Исследование как институт.

Я сразу задаю растяжку: социальный институт - когнитивный институт.

Вернемся к исходному пункту про три профессиональные революции. Первая профессиональная революция, совпавшая с научными революциями или инициированная ими дает нам первую форму социальной институционализации - сообщество свободных профессионалов. Все что создавалось в таких социальных институтах, как академии или относительно новые университеты XVI, XVII, XVIII веков - это было формой институционализации этой формы свободных профессионалов. Что, с моей точки зрения, делали эти люди? Они занимались достаточно понятной для их профессии работой, а именно: каким-то образом извлекаемые откуда-то знания превращали в рецепты для практической деятельности. Первая проблема, позволяющая нам говорить о необходимости исследования, как некой функции, - это вопрос о том, где доставать эти самые достоверные знания. Проблема решалась ими самими. Поэтому с точки зрения любого свободного профессионала, исследовательская функция является нормальной работой. Если мне не хватает каких-то знаний, то это моя проблема их добыть. Мы сегодня уже перекликались с этой ситуацией. Т.е. исторически рудиментарно этой профессией является профессия адвоката. Если адвокату не хватает каких-то знаний, он сам находит адекватные способы, чтобы это недостающее знание добыть.

Я еще раз обращаю ваше внимание на то, что исследовательская функция выделяется и обособляется только в том случае, если у вас появляется необходимость в коммуникации и трансляции этих ваших рецептурных знаний. Потому что вам надо убедить ваших коллег, а также ваших последователей, которым вы собираетесь передать свою профессиональную деятельность, в том, что накопленный вами багаж достоверен, работоспособен, непротиворечив и т.д. и здесь вы четко понимаете, какую функцию начинает играть научный эксперимент.

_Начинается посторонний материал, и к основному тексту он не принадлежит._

-- ==== Sys2Proof/Machine/State.lean ====
section
/-! DEFINITION. The state of one YV880 module, as plain data: the streams with their fronts, bank units,
copy engines, stacks, homes, logs, links and management, and memory. Every register has a value at reset. -/

namespace Sys2Proof.Machine

/-! ### Memory -/

/-- Key of a byte of memory: the classes of R299 stand side by side in one space. Stack memory is keyed by
its physical address (below 2^40), host memory by 2^52 + address, bank memory by 2^53 + 2^18 × bank +
local offset, peer memory by 2^54 + 2^52 × peer + address. -/
abbrev Key := Nat

/-- What a byte reads as that nothing has written: zero. Bring-up writes zero to every byte of bank and
stack memory (R437); for host and peer memory the manual gives none (DESIGN CHOICE, log entry 2). -/
def Memory.unlisted : Byte := 0

/-- Memory: the bytes that differ from `Memory.unlisted`, keys strictly rising. -/
abbrev Memory := List Host.Cell

/-- The canonical form of memory. -/
def Memory.wf : Memory → Bool
  | [] => true
  | [c] => c.2 != Memory.unlisted
  | c :: d :: r => c.2 != Memory.unlisted && c.1 < d.1 && Memory.wf (d :: r)

/-! ### Control and status registers of a stream -/

/-- One race tag (R330): writer and two readers as (slot, interval), interval 0 marking an empty entry. -/
structure RaceTag where
  sector : Nat
  wSlot : BitVec 8
  wIvl : BitVec 16
  aSlot : BitVec 8
  aIvl : BitVec 16
  bSlot : BitVec 8
  bIvl : BitVec 16
  ovf : Bool
  deriving DecidableEq, Repr

/-- A watchpoint (R399). -/
structure Watch where
  base : BitVec 56
  len : BitVec 12
  bmask : BitVec 8
  deriving DecidableEq, Repr

/-- What WPCTL, WPB and WPM hold (R399): watchpoints enabled, those that reads and that writes hit, their ranges. -/
structure Watches where
  en : BitVec 8
  rd : BitVec 8
  wr : BitVec 8
  wp : Vector Watch 8
  deriving DecidableEq, Repr

/-- No watchpoint enabled. -/
def Watches.none_ : Watches := { en := 0, rd := 0, wr := 0, wp := Vector.replicate 8 { base := 0, len := 0, bmask := 0xFF } }

/-- The registers of R66 that are not derived from other state. -/
structure Csrs where
  /-- VL, VFMT, VBLK, VPAD (R168). -/
  vl : BitVec 17
  vfmt : BitVec 5
  vblk : BitVec 8
  vpad : BitVec 7
  /-- ESTART (R382). -/
  estart : BitVec 32
  /-- ISN, FLOOR, SKEW (R190). -/
  isn : BitVec 48
  floor : BitVec 48
  skew : BitVec 7
  /-- SHARE (R116). -/
  share : BitVec 8
  prio : BitVec 3
  /-- CTAG.NEXT (R249). -/
  ctag : BitVec 16
  /-- WDIRTY and WPRES, bit 0 zero (R382). -/
  wdirty : BitVec 32
  wpres : BitVec 32
  /-- RNDS.RM, RNDS.FTZ, SEED, FFLAGS (R96 to R98). -/
  rm : BitVec 3
  ftz : Bool
  seed : Word
  fflags : BitVec 6
  /-- RACE.EN, SAT, IVL, LOST (R328). -/
  raceEn : Bool
  raceSat : Bool
  ivl : BitVec 16
  lost : BitVec 16
  /-- TCAUSE (R382). -/
  cause : BitVec 8
  int : Bool
  mode : Bool
  pmode : Bool
  ie : Bool
  pie : Bool
  /-- TPC, TISN, TELEM, TADDR, TINFO, TVEC, TCTX (R382). -/
  tpc : Word
  tisn : BitVec 48
  telem : BitVec 32
  taddr : Word
  tinfo : BitVec 63
  disc : Bool
  tvec : BitVec 53
  tctx : Word
  /-- WPCTL.EN, RD, WR and WPB/WPM 0 to 7 (R399). -/
  wpEn : BitVec 8
  wpRd : BitVec 8
  wpWr : BitVec 8
  wp : Vector Watch 8
  /-- STALLC.EN, TRC, IDX, WORD (R435). -/
  stallEn : Bool
  stallTrc : Bool
  stallIdx : BitVec 5
  stallWord : BitVec 2
  deriving DecidableEq, Repr

/-- The reset values of the registers (R96 to R98, R168, R190, R249, R328, R382, R399, R435). SHARE and
PRIO come from the launch record; before one they are zero (log entry 1). -/
def Csrs.reset : Csrs where
  vl := 0
  vfmt := 0
  vblk := 1
  vpad := 0
  estart := 0
  isn := 0
  floor := 0
  skew := 16
  share := 0
  prio := 0
  ctag := 0
  wdirty := 0
  wpres := 0xFFFFFFFE
  rm := 0
  ftz := false
  seed := 0
  fflags := 0
  raceEn := false
  raceSat := false
  ivl := 1
  lost := 0
  cause := 0
  int := false
  mode := false
  pmode := false
  ie := true
  pie := false
  tpc := 0
  tisn := 0
  telem := 0
  taddr := 0
  tinfo := 0
  disc := false
  tvec := 0
  tctx := 0
  wpEn := 0
  wpRd := 0
  wpWr := 0
  wp := Vector.replicate 8 { base := 0, len := 0, bmask := 0xFF }
  stallEn := false
  stallTrc := false
  stallIdx := 0
  stallWord := 0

Он играет роль техники, которая позволяет сделать ваши результаты значимыми. Ответ на вопрос, который звучит в научной коммуникации XVII века: где основания для того, чтобы я поверил, будто все могут воспроизвести то, что вы утверждаете. Повторяемость, регулярность тех или иных событий - это первый признак того, что ваше исследование сработало. Этот принцип работает и сейчас.

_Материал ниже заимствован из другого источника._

-- ==== Sys2Proof/Machine/Bcasts.lean ====
section
/-! DEFINITION. For every broadcast instruction: the checks of the front, what the broadcast carries, and the
body its owners run. Issue, the banks' own steps and a restart all read it here. -/

namespace Sys2Proof.Machine

/-- What the front and the owners do with a broadcast. -/
structure BInfo where
  /-- The checks of the front (R70, R165, R166, R207, R261), first fault first. -/
  check : State → Option TrapInfo
  /-- What it carries from issue (R57, R99, R160). -/
  carry : State → Carry
  body : Body
  /-- Fencing (R191). -/
  fencing : Bool
  /-- The scope at which the instruction releases before it issues (R351). -/
  release : Option Scope := none
  /-- The owners of the locations where it synchronises (R317). -/
  homes : Eye → Bcast → State → List Nat := fun _ _ _ => []
  /-- The windows it writes, as the carry numbers them (R237). -/
  dests : List Nat := [0]

/-- A window of a required format. -/
def inFmt (w : WReg) (f : Fmt) : Option Use := some { w := w, fmt := some f, mode := none }

/-- A window of a required format in a required mode. -/
def inMode (w : WReg) (f : Fmt) (m : Nat) : Option Use := some { w := w, fmt := some f, mode := some m }

/-- Scalar B as carried (R57). -/
def scalarOf (s : State) (v : VArgs) : Word := if v.sb then s.rd ((0 : BitVec 1) ++ v.wb) else 0

/-- Operand B as a window, unless it is a scalar. -/
def useB (v : VArgs) : Option Use := if v.sb then none else inFmt v.wb v.fmt

/-- A vector broadcast from the windows it uses (R207). -/
def vecInfo (v : VArgs) (ud ua ub uc : Option Use) (body : Body) (blockDest : Bool := false) (oneFrac : Bool := true) : BInfo where
  check s := checkUses s (ud.toList ++ ua.toList ++ ub.toList ++ uc.toList) v.wm (if blockDest then some v.wd else none) oneFrac
  carry s := mkCarry s (ud.map (·.w)) (ua.map (·.w)) (ub.map (·.w)) (uc.map (·.w)) (if v.wm = 0 then none else some v.wm) (scalarOf s v)
  body := body
  fencing := false

/-- Destination and sources in the format of the word. -/
def infoAB (v : VArgs) (body : Body) : BInfo := vecInfo v (inFmt v.wd v.fmt) (inFmt v.wa v.fmt) (useB v) none body
def infoABC (v : VArgs) (body : Body) : BInfo := vecInfo v (inFmt v.wd v.fmt) (inFmt v.wa v.fmt) (useB v) (inFmt v.wc v.fmt) body
def infoA (v : VArgs) (body : Body) : BInfo := vecInfo v (inFmt v.wd v.fmt) (inFmt v.wa v.fmt) none none body
def infoCmp (v : VArgs) (body : Body) : BInfo := vecInfo v (inFmt v.wd .bit) (inFmt v.wa v.fmt) (useB v) none body
def infoD (v : VArgs) (body : Body) : BInfo := vecInfo v (inFmt v.wd v.fmt) none none none body
def infoSel (v : VArgs) (body : Body) : BInfo := vecInfo v (inFmt v.wd v.fmt) (inFmt v.wa v.fmt) (useB v) (inFmt v.wc .bit) body
def infoAC (v : VArgs) (body : Body) : BInfo := vecInfo v (inFmt v.wd v.fmt) (inFmt v.wa v.fmt) none (inFmt v.wc .bit) body
def infoRed (v : VArgs) (body : Body) : BInfo := vecInfo v none (inFmt v.wa v.fmt) none none body

def infoVadd (v : VArgs) : BInfo := infoAB v (bodyArith .add false true v)
def infoVsub (v : VArgs) : BInfo := infoAB v (bodyArith .sub false false v)
def infoVmul (v : VArgs) : BInfo := infoAB v (bodyArith .mul false true v)
def infoVfma (v : VArgs) : BInfo := infoABC v (bodyArith .fma true true v)
def infoVfms (v : VArgs) : BInfo := infoABC v (bodyArith .fms true false v)
def infoVfnma (v : VArgs) : BInfo := infoABC v (bodyArith .fnma true false v)
def infoVmin (v : VArgs) : BInfo := infoAB v (bodyMinMax false v)
def infoVmax (v : VArgs) : BInfo := infoAB v (bodyMinMax true v)
def infoVabs (v : VArgs) : BInfo := infoA v (bodyUnary .abs v)
def infoVneg (v : VArgs) : BInfo := infoA v (bodyUnary .neg v)
def infoVrcp (v : VArgs) : BInfo := infoA v (bodyUnary .rcp v)
def infoVrsq (v : VArgs) : BInfo := infoA v (bodyUnary .rsq v)
def infoVexp2 (v : VArgs) : BInfo := infoA v (bodyUnary .exp2 v)
def infoVlog2 (v : VArgs) : BInfo := infoA v (bodyUnary .log2 v)
def infoVand (v : VArgs) : BInfo := infoAB v (bodyLogic (fun x y => x &&& y) v)
def infoVor (v : VArgs) : BInfo := infoAB v (bodyLogic (fun x y => x ||| y) v)
def infoVxor (v : VArgs) : BInfo := infoAB v (bodyLogic (fun x y => x ^^^ y) v)
def infoVnot (v : VArgs) : BInfo := infoA v (bodyNot v)
def infoVsll (v : VArgs) : BInfo := infoAB v (bodyShift .sll v)
def infoVsrl (v : VArgs) : BInfo := infoAB v (bodyShift .srl v)
def infoVsra (v : VArgs) : BInfo := infoAB v (bodyShift .sra v)
def infoVceq (v : VArgs) : BInfo := infoCmp v (bodyCompare .eq v)
def infoVcne (v : VArgs) : BInfo := infoCmp v (bodyCompare .ne v)
def infoVclt (v : VArgs) : BInfo := infoCmp v (bodyCompare .lt v)
def infoVcle (v : VArgs) : BInfo := infoCmp v (bodyCompare .le v)
def infoVsel (v : VArgs) : BInfo := infoSel v (bodySel v)

/-- `vcvt` (R207, R222): the frame of a block-scaled destination is R223's. -/
def infoVcvt (sf : Fmt) (v : VArgs) : BInfo :=
  vecInfo v (inFmt v.wd v.fmt) (inFmt v.wa sf) none none (bodyCvt sf v) v.fmt.isS (v.fmt != .wf96 || sf != .wf96)

def infoVmov (v : VArgs) : BInfo := infoA v (bodyMov v)
def infoVfill (v : VArgs) : BInfo := infoD v (bodyFill v)
def infoViota (v : VArgs) : BInfo := infoD v (bodyIota v)
def infoVredAdd (v : VArgs) : BInfo := infoRed v (bodyRed .add v)
def infoVredMax (v : VArgs) : BInfo := infoRed v (bodyRed .max v)
def infoVredMin (v : VArgs) : BInfo := infoRed v (bodyRed .min v)
def infoVscanAdd (v : VArgs) : BInfo := infoA v (bodyScan .add v)
def infoVscanMax (v : VArgs) : BInfo := infoA v (bodyScan .max v)
def infoVscanMin (v : VArgs) : BInfo := infoA v (bodyScan .min v)
def infoVgather (v : VArgs) : BInfo := vecInfo v (inFmt v.wd v.fmt) (inMode v.wa v.fmt 2) none none (bodyMov v)
def infoVscatter (v : VArgs) : BInfo := vecInfo v (inMode v.wd v.fmt 2) (inFmt v.wa v.fmt) none none (bodyMov v)
def infoVcompact (v : VArgs) : BInfo := infoAC v (bodyCompact v)
def infoVexpand (v : VArgs) : BInfo := infoAC v (bodyExpand v)
def infoLanex (v : VArgs) : BInfo := vecInfo v (inFmt v.wd v.fmt) (some { w := v.wa, fmt := none, mode := none }) none none (bodyLanex v)

/-! ### Homes (R343, R350, R347) -/

/-- `vacc`: the addend's format is one of R343, and VL is within DL of a declared window (R346). -/
def infoVacc (v : VArgs) : BInfo :=
  let r := vecInfo v (inFmt v.wd v.fmt) (some { w := v.wa, fmt := none, mode := none }) none none (bodyVacc v) false false
  { r with
    fencing := true
    check := fun s =>
      match r.check s with
      | some t => some t
      | none =>
        if !((Desc.fmt (s.rdW v.wa)).map (addendOk v.fmt)).getD false then some (operandTrap 15)
        else if vaccDeclBad s v.wd then some (operandTrapHi 12)
        else none }

/-- `vamo`; one with release order waits before it issues (R351). -/
def infoVamo (o : AtomOp) (v : VArgs) (ord : MemOrder) (sc : Scope) : BInfo :=
  { vecInfo v (inFmt v.wd v.fmt) (inFmt v.wa v.fmt) (inFmt v.wb v.fmt) none (bodyVamo o v) with
    fencing := true
    release := if ord = .rel then some sc else none
    homes := vamoHomes v
    dests := [0, 2] }

def infoVamoAdd (v : VArgs) (ord : MemOrder) (sc : Scope) : BInfo := infoVamo .add v ord sc
def infoVamoAnd (v : VArgs) (ord : MemOrder) (sc : Scope) : BInfo := infoVamo .and_ v ord sc
def infoVamoOr (v : VArgs) (ord : MemOrder) (sc : Scope) : BInfo := infoVamo .or_ v ord sc
def infoVamoXor (v : VArgs) (ord : MemOrder) (sc : Scope) : BInfo := infoVamo .xor_ v ord sc
def infoVamoMin (v : VArgs) (ord : MemOrder) (sc : Scope) : BInfo := infoVamo .min_ v ord sc
def infoVamoMax (v : VArgs) (ord : MemOrder) (sc : Scope) : BInfo := infoVamo .max_ v ord sc
def infoVamoMinn (v : VArgs) (ord : MemOrder) (sc : Scope) : BInfo := infoVamo .minn v ord sc
def infoVamoMaxn (v : VArgs) (ord : MemOrder) (sc : Scope) : BInfo := infoVamo .maxn v ord sc
def infoVamoSwap (v : VArgs) (ord : MemOrder) (sc : Scope) : BInfo := infoVamo .swap v ord sc

/-- The checks of R165 and R166 of an instruction with one window, then its own. -/
def checkWin (s : State) (wa : WReg) (rest : Option TrapInfo) : Option TrapInfo :=
  match checkUses s [{ w := wa, fmt := none, mode := none }] 0 none false with
  | some t => some t
  | none => rest

def infoAdecl (wa : WReg) : BInfo where
  check s := checkWin s wa (if declBad s (s.rdW wa) s.front.csr.vl.toNat then some (operandTrapHi 12) else none)
  carry s := mkCarry s none (some wa) none none none 0
  body := bodyAdecl
  fencing := true

def infoAmerge (wa : WReg) : BInfo where
  check s := checkWin s wa (if (declaredAs s (s.rdW wa)).isNone then some (operandTrapHi 12) else none)
  carry s := mkCarry s none (some wa) none none none 0
  body := bodyAmerge
  fencing := true
  dests := [1]

/-! ### Bank-condition branches (R178, R179) -/

def checkCond (s : State) (wa : WReg) : Option TrapInfo :=
  if wa = 0 then some (operandTrap 0)
  else if !wpresent s wa then some (mkTrap causeWindowAbsent wa.toNat)
  else if !stripOk s.front.csr then some (operandTrap 8)
  else if Desc.fmt (s.rdW wa) != some .bit || Desc.mode (s.rdW wa) != 0 then some (operandTrap 11)
  else none

def infoCond (c : Cond) (wa : WReg) : BInfo where
  check s := checkCond s wa
  carry s := mkCarry s none (some wa) none none none 0
  body := bodyCond c
  fencing := true

def infoBany (wa : WReg) : BInfo := infoCond .any wa
def infoBall (wa : WReg) : BInfo := infoCond .all wa
def infoBnone (wa : WReg) : BInfo := infoCond .none_ wa

/-! ### Plane arrays (R261 to R267) -/

/-- What a matrix instruction carries: the panel in the WB slot with its output and scale windows. -/
def matCarry (s : State) (wd wa : Option WReg) (wb : Option WReg) (wm : WReg) : Carry :=
  let c := mkCarry s wd wa none none (if wm = 0 then none else some wm) 0
  match wb with
  | none => c
  | some w =>
    let d := s.rdW w
    let narrowPanel : Bool := match Desc.fmt d with
      | some f => f.isS
      | none => false
    { c with descs := ((c.descs.set 2 d).set 7 (s.rdW (Desc.idx d))).set 11 (if narrowPanel then s.rdW (Desc.scl d) else 0) }

def checkPair (s : State) (pair : Bool) : Option TrapInfo := if pairHeld s pair then none else some (mkTrap causePlaneNone 0)

def infoMload (fmt : Fmt) (wb : WReg) (pair : Bool) (kb : BitVec 16) : BInfo where
  check s := checkMload s fmt wb pair
  carry s := matCarry s none none (some wb) 0
  body := bodyMload fmt kb.toNat
  fencing := false

def infoMswap (pair : Bool) : BInfo where
  check s := checkPair s pair
  carry s := matCarry s none none none 0
  body := bodyMswap
  fencing := false

def infoMma (m : MArgs) : BInfo where
  check s := checkMma s m
  carry s := matCarry s (some m.wd) (some m.wa) (some m.wb) m.wm
  body := bodyMma m
  fencing := false

def infoMrecast (pair shadow : Bool) : BInfo where
  check s := checkPair s pair
  carry s := matCarry s none none none 0
  body := bodyMrecast shadow
  fencing := false

def infoMinval (pair shadow : Bool) : BInfo where
  check s := checkPair s pair
  carry s := matCarry s none none none 0
  body := bodyMinval shadow
  fencing := false

/-- The broadcast an instruction is, if it is one (R9, R261). -/
def infoOf : Instr → Option BInfo
  | .vadd v => some (infoVadd v)
  | .vsub v => some (infoVsub v)
  | .vmul v => some (infoVmul v)
  | .vfma v => some (infoVfma v)
  | .vfms v => some (infoVfms v)
  | .vfnma v => some (infoVfnma v)
  | .vmin v => some (infoVmin v)
  | .vmax v => some (infoVmax v)
  | .vabs v => some (infoVabs v)
  | .vneg v => some (infoVneg v)
  | .vrcp v => some (infoVrcp v)
  | .vrsq v => some (infoVrsq v)
  | .vexp2 v => some (infoVexp2 v)
  | .vlog2 v => some (infoVlog2 v)
  | .vand v => some (infoVand v)
  | .vor v => some (infoVor v)
  | .vxor v => some (infoVxor v)
  | .vnot v => some (infoVnot v)
  | .vsll v => some (infoVsll v)
  | .vsrl v => some (infoVsrl v)
  | .vsra v => some (infoVsra v)
  | .vceq v => some (infoVceq v)
  | .vcne v => some (infoVcne v)
  | .vclt v => some (infoVclt v)
  | .vcle v => some (infoVcle v)
  | .vsel v => some (infoVsel v)
  | .vmov v => some (infoVmov v)
  | .vfill v => some (infoVfill v)
  | .viota v => some (infoViota v)
  | .vredAdd v => some (infoVredAdd v)
  | .vredMax v => some (infoVredMax v)
  | .vredMin v => some (infoVredMin v)
  | .vscanAdd v => some (infoVscanAdd v)
  | .vscanMax v => some (infoVscanMax v)
  | .vscanMin v => some (infoVscanMin v)
  | .vgather v => some (infoVgather v)
  | .vscatter v => some (infoVscatter v)
  | .vcompact v => some (infoVcompact v)
  | .vexpand v => some (infoVexpand v)
  | .lanex v => some (infoLanex v)
  | .vcvt sf v => some (infoVcvt sf v)
  | .vacc v => some (infoVacc v)
  | .vamoAdd v ord sc => some (infoVamoAdd v ord sc)
  | .vamoAnd v ord sc => some (infoVamoAnd v ord sc)
  | .vamoOr v ord sc => some (infoVamoOr v ord sc)
  | .vamoXor v ord sc => some (infoVamoXor v ord sc)
  | .vamoMin v ord sc => some (infoVamoMin v ord sc)
  | .vamoMax v ord sc => some (infoVamoMax v ord sc)
  | .vamoMinn v ord sc => some (infoVamoMinn v ord sc)
  | .vamoMaxn v ord sc => some (infoVamoMaxn v ord sc)
  | .vamoSwap v ord sc => some (infoVamoSwap v ord sc)
  | .adecl wa => some (infoAdecl wa)
  | .amerge wa => some (infoAmerge wa)
  | .bany wa _ => some (infoBany wa)
  | .ball wa _ => some (infoBall wa)
  | .bnone wa _ => some (infoBnone wa)
  | .mload f wb p kb => some (infoMload f wb p kb)
  | .mswap p => some (infoMswap p)
  | .mma m => some (infoMma m)
  | .mrecast p sh => some (infoMrecast p sh)
  | .minval p sh => some (infoMinval p sh)
  | _ => none

/-- The instruction a word is, read without a second word. -/
def instrOf (w : Word) : Option Instr :=
  match decode w 0 with
  | .ok i => some i
  | .illegal _ => none

/-- The broadcast in a queued word. -/
def infoOfWord (w : Word) : Option BInfo := (instrOf w).bind infoOf

/-- First word of an instruction. -/
def wordOf (i : Instr) : Word := (encode i).headD 0

end Sys2Proof.Machine
end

А теперь переходим к славным наполеоновским победам. Второй шаг в развитии профессиональной деятельности - массовые профессии. Что здесь является ключевым моментом для перехода к массовым профессиям? Тот самый эксперимент! Стандарты! Исследование ничего не проверяет, кроме того, какими стандартами вы пользуетесь. Что там французская революция сделала? Ввела какую систему? Ввела метрическую систему! С этого началась массовая наука. С этого только стала возможна исследовательская деятельность. Пока эксперименты происходили в форме наработки отдельных рецептов, и вам надо было долго рассказывать, переводить английские меры весов на французские и т.д. Никто не мог понять, что же на самом деле происходит в ваших контролируемых и воспроизводимых условиях. Только когда появились стандарты, с этого момента ваша профессиональная деятельность может воспроизводиться как массовая и стереотипная. Исследование нужно для тог, чтобы воспроизводить эти стандарты и проверять: работают или не работают они в массовом масштабе.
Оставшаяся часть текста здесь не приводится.